Greenbelt - September 20, 2001
NASA soon will launch its latest ozone-monitoring instrument, which will allow scientists to continue their long-term measurements of global ozone levels. The QUIKTOMS or Quick Total Ozone Mapping Spectrometer (TOMS) is scheduled to lift off from Vandenberg Air Force Base, Calif., at 2:49 p.m. EDT on September 21, on an Orbital Sciences Corporation Taurus rocket.

Built in just two years rather than the traditional three to five, QuikTOMS will take over for the TOMS spacecraft in monitoring global ozone levels (including springtime ozone depletion in both the Arctic and the Antarctic), sulfur dioxide, ash, smoke from fires, and ultraviolet radiation reaching the Earth's surface.

QuikTOMS follows on a 23-year legacy; this type of extended observation allows scientists to distinguish human-forced changes from natural atmospheric variations and helps quantify the roles of these factors.

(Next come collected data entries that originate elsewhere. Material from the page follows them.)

/-! ## Meanings -/

/-- HEARTBEAT_EMIT. -/
def execHeartbeatEmit (ok : Bool) (s : State) : Host.Outcome State Fault Refusal := .next (s.onDev (·.heartbeatEmit ok))
/-- HEARTBEAT_RECEIVED. -/
def execHeartbeatReceived (p : HbPath) (s : State) : Host.Outcome State Fault Refusal :=
  .next (s.onDev (·.heartbeatReceived p))
/-- HEARTBEAT_MISS. -/
def execHeartbeatMiss (l m : Bool) (s : State) : Host.Outcome State Fault Refusal := .next (s.onDev (·.heartbeatMiss l m))
/-- MIRROR_REPLAY_DONE. -/
def execMirrorReplayDone (a b : Bool) (n : Nat) (s : State) : Host.Outcome State Fault Refusal :=
  .next (s.onDev (·.mirrorReplayDone a b n))
/-- FAILURE_DECLARED. -/
def execFailureDeclared (s : State) : Host.Outcome State Fault Refusal := .next (s.onDev Dev.failureDeclared)
/-- CHECKPOINT_WRITE. -/
def execCheckpointWrite (v : Bool) (s : State) : Host.Outcome State Fault Refusal := .next (s.onDev (·.checkpoint v))
/-- TWIN_SWITCH. -/
def execTwinSwitch (s : State) : Host.Outcome State Fault Refusal := .next (s.onDev (·.reach Dev.twinSwitch))
/-- HANDOVER. -/
def execHandover (s : State) : Host.Outcome State Fault Refusal := .next (s.onDev Dev.handover)
/-- REVERTIVE_TIMER_EXPIRED. -/
def execRevertiveTimerExpired (s : State) : Host.Outcome State Fault Refusal := .next (s.onDev Dev.revertExpired)
/-- STANDBY_OFF. -/
def execStandbyOff (s : State) : Host.Outcome State Fault Refusal := .next (s.onDev (·.reach Dev.standbyOff))
/-- STANDBY_ON. -/
def execStandbyOn (s : State) : Host.Outcome State Fault Refusal := .next (s.onDev (·.reach Dev.standbyOn))
/-- STANDBY_COUNTER_LOAD. -/
def execStandbyCounterLoad (x : Int) (s : State) : Host.Outcome State Fault Refusal := .next (s.onDev (·.standbyLoad x))
/-- STANDBY_ENTERS_TRACKING. -/
def execStandbyEntersTracking (x : Int) (s : State) : Host.Outcome State Fault Refusal :=
  .next (s.onDev (·.standbyTracking x))
/-- STANDBY_ENTERS_READY. -/
def execStandbyEntersReady (x : Int) (s : State) : Host.Outcome State Fault Refusal := .next (s.onDev (·.standbyReady x))
/-- STANDBY_TRACK_LOST. -/
def execStandbyTrackLost (x : Int) (s : State) : Host.Outcome State Fault Refusal := .next (s.onDev (·.standbyLost x))
/-- STANDBY_FAULT. -/
def execStandbyFault (w : Bool) (s : State) : Host.Outcome State Fault Refusal := .next (s.onDev (·.standbyFault w))
/-- STANDBY_NOT_READY_TIMEOUT. -/
def execStandbyNotReadyTimeout (s : State) : Host.Outcome State Fault Refusal := .next (s.onDev Dev.standbyNotReady)

end Sys2Proof.Machine
end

Such extended, calibrated observations are required for researchers to see the future ozone recovery expected as a result of the 1987 Montreal Protocol, as amended, which limited the production of ozone-destroying industrial chemicals such as chlorofluorocarbons (CFCs).

QuikTOMS will allow for continued study of the annually recurring Antarctic ozone hole. The year 2000 marked the largest Antarctic hole ever observed -- 28.3 million square kilometers, roughly three times the size of the United States. QuikTOMS will continue the important job of ozone monitoring now done by the five-year old TOMS instrument on Earth Probe which is beginning to show signs of aging.

"NASA is pleased with Orbital's cooperation, teamwork and dedication throughout the development and launch preparations of the QuikTOMS spacecraft, instrument and launch vehicle," said Kenneth Schwer, the QuikTOMS Project Manager. "NASA's innovative acquisition tools continue to provide excellent avenues for achieving acceptable low-cost and quick missions."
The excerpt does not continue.